**Available records**

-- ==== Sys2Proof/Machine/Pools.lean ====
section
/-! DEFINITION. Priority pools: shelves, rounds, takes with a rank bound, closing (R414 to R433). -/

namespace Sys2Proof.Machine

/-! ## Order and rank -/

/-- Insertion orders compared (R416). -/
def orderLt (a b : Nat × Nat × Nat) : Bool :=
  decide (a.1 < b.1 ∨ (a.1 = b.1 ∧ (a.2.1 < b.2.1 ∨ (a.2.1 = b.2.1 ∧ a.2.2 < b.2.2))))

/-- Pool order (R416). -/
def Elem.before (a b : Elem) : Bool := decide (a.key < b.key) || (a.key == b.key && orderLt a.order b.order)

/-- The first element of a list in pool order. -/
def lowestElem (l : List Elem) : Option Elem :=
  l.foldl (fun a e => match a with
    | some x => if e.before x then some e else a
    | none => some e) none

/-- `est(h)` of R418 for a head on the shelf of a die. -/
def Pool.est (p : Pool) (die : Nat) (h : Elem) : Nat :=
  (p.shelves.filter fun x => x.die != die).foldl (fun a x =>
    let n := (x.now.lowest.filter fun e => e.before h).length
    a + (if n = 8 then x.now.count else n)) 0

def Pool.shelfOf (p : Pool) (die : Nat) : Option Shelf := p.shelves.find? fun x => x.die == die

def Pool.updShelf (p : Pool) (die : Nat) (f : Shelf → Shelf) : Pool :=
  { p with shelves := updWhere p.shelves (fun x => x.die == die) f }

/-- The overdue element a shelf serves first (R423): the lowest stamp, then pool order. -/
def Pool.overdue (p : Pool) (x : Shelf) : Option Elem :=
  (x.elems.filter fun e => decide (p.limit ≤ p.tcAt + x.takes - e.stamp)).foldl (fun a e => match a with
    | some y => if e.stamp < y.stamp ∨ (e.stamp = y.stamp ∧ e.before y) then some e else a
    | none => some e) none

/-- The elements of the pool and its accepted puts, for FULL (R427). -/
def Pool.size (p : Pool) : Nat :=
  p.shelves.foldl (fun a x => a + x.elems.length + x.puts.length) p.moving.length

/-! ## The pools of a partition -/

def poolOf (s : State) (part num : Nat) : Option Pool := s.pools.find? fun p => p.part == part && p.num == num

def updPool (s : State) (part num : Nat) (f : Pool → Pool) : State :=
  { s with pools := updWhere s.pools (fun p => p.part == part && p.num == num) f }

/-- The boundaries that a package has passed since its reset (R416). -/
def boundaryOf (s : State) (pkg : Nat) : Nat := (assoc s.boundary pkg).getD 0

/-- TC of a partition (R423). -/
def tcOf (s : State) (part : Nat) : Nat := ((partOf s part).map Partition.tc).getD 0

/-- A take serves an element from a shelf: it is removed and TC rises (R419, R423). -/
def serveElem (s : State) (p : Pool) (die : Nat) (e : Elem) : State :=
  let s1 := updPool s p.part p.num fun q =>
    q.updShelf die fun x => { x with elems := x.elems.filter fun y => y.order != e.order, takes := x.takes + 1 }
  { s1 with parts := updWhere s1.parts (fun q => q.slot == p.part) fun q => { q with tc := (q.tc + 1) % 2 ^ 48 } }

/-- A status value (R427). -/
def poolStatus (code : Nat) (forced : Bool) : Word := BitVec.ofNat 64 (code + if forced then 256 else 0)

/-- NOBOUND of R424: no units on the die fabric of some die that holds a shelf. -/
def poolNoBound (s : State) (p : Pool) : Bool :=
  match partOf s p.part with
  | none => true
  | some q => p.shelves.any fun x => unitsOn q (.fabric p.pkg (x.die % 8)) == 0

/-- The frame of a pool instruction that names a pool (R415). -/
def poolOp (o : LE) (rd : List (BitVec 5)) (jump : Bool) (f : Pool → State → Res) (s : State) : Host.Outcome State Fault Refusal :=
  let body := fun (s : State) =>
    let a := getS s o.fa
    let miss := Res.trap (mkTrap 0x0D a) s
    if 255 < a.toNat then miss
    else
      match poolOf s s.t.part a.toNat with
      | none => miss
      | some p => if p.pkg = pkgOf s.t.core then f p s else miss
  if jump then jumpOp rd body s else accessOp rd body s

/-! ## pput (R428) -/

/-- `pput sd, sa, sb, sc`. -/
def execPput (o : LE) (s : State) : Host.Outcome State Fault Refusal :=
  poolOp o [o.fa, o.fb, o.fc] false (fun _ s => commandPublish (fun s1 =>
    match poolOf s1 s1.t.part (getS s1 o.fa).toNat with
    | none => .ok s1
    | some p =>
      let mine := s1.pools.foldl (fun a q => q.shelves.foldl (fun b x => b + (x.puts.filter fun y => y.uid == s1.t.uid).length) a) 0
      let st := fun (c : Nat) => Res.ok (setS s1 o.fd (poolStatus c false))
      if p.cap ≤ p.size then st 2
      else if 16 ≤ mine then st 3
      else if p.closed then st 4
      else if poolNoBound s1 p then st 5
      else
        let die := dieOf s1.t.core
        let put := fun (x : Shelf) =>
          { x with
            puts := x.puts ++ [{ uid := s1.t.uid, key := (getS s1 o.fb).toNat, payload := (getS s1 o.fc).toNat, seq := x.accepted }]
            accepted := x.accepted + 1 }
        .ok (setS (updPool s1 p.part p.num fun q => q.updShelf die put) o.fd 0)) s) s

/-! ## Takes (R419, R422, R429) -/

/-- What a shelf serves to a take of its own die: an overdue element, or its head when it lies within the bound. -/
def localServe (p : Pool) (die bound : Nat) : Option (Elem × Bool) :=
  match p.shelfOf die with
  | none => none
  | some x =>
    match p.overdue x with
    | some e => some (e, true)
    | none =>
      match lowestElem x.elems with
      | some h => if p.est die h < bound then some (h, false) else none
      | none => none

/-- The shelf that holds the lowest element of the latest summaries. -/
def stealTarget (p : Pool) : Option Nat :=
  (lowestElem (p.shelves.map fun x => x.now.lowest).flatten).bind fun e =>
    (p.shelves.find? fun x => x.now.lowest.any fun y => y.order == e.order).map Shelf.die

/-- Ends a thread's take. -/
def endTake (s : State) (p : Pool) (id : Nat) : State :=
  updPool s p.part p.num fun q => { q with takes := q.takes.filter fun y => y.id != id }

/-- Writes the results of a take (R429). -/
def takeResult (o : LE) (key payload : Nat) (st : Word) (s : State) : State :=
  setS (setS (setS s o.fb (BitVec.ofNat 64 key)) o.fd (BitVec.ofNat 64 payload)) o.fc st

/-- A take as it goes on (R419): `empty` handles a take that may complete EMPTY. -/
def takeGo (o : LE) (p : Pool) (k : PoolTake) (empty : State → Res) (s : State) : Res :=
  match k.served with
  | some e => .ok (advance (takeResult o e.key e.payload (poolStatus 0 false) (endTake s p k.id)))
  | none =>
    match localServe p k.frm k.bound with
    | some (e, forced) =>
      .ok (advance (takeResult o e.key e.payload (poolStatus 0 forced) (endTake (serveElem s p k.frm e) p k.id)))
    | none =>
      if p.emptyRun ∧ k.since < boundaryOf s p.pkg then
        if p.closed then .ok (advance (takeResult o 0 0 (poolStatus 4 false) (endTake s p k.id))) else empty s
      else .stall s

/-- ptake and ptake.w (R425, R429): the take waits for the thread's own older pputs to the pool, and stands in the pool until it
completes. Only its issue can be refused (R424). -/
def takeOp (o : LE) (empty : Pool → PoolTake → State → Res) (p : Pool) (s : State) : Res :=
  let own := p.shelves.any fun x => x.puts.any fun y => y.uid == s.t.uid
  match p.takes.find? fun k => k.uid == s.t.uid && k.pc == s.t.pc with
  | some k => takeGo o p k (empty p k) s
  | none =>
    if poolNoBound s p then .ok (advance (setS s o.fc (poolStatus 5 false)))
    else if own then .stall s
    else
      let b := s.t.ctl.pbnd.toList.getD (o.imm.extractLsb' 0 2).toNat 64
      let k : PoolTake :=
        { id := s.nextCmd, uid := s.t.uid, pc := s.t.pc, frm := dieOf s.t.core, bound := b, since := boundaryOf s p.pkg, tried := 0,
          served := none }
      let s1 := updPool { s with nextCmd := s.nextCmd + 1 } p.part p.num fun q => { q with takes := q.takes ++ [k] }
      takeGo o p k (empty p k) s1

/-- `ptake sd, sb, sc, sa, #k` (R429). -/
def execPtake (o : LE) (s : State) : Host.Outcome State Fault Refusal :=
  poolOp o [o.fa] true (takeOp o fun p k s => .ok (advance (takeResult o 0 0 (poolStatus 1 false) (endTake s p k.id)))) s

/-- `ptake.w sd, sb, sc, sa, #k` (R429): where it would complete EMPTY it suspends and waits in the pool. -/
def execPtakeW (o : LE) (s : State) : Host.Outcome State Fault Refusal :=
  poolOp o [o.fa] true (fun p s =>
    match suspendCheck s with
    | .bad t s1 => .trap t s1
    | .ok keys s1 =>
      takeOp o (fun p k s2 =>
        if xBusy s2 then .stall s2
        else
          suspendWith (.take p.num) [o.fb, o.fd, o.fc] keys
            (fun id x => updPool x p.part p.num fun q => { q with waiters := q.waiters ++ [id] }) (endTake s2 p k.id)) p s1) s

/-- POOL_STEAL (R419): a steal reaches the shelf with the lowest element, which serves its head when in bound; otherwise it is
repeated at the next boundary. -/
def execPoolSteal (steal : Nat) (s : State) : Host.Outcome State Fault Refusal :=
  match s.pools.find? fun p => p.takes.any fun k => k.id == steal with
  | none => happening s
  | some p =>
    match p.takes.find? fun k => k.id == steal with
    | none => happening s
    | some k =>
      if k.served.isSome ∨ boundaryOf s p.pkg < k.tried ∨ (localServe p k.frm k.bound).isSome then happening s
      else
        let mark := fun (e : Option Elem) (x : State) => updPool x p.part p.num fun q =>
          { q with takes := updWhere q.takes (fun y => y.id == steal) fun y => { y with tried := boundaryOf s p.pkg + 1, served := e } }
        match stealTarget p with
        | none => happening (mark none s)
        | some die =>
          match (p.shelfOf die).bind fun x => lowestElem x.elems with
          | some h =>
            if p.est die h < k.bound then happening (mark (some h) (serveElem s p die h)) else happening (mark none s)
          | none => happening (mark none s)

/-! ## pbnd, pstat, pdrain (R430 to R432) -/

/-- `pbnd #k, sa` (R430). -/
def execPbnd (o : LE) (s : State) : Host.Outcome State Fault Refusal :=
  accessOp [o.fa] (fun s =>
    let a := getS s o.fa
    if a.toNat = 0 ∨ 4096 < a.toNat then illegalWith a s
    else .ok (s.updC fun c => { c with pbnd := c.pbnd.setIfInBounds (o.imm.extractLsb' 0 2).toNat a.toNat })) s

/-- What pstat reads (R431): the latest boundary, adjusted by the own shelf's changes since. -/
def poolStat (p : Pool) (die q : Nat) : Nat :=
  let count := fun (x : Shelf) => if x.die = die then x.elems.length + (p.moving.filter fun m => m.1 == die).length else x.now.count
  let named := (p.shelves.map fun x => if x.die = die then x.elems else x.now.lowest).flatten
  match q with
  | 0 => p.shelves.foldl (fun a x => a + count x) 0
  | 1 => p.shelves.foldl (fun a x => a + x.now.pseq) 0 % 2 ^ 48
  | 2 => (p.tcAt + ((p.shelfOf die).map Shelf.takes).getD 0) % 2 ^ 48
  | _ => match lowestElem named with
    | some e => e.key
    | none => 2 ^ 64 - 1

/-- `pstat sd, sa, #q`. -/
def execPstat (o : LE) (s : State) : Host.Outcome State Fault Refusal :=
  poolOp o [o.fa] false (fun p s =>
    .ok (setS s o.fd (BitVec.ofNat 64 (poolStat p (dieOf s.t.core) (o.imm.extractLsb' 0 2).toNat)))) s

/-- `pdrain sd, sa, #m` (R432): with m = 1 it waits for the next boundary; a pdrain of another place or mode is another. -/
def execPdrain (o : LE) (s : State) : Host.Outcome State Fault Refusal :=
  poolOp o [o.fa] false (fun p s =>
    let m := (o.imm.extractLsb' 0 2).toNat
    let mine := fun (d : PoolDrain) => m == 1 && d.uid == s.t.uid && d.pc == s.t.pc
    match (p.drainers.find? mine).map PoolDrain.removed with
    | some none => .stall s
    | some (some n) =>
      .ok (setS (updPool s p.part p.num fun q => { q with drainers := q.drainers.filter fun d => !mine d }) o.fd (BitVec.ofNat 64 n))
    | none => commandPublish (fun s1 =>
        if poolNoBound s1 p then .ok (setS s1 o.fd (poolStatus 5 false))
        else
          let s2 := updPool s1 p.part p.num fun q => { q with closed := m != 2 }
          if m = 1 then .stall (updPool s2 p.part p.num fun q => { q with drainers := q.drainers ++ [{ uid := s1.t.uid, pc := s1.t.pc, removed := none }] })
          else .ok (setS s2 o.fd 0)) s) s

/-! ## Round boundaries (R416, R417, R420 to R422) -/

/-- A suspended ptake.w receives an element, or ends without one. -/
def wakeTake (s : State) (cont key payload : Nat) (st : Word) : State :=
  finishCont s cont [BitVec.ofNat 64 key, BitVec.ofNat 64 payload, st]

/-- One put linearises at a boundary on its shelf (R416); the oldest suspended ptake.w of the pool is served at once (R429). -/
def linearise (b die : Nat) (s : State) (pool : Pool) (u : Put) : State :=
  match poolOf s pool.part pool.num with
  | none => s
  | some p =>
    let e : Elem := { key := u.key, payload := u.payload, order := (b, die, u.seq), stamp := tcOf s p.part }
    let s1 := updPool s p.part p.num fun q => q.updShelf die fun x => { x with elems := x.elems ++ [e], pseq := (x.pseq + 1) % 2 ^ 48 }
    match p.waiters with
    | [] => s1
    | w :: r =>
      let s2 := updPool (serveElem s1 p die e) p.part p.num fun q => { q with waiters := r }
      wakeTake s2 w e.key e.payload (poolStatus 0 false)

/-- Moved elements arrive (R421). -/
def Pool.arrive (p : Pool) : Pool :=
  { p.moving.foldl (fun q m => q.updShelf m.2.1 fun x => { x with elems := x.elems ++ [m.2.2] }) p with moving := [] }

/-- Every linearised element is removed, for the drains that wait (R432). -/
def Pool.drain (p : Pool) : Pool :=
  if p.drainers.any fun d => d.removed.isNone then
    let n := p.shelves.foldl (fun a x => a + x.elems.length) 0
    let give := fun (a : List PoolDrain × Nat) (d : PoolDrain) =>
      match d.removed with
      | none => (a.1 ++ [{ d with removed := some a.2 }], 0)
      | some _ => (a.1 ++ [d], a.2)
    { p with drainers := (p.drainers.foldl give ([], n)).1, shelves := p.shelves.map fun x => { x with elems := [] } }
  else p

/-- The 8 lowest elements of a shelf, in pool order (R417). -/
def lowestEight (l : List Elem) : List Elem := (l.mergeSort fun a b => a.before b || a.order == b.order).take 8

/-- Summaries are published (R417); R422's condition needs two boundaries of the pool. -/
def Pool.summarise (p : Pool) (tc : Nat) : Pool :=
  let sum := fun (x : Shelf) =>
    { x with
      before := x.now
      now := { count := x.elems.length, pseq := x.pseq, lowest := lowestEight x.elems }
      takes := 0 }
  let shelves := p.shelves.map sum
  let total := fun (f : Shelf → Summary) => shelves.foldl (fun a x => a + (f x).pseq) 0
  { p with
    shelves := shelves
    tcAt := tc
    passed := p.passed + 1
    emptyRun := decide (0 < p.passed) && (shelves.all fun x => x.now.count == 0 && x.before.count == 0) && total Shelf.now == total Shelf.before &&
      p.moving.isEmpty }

**Task details**
Each line above that contains the string "Word" should be copied.

**Answer to the problem**
def poolStatus (code : Nat) (forced : Bool) : Word := BitVec.ofNat 64 (code + if forced then 256 else 0)
def takeResult (o : LE) (key payload : Nat) (st : Word) (s : State) : State :=
def wakeTake (s : State) (cont key payload : Nat) (st : Word) : State :=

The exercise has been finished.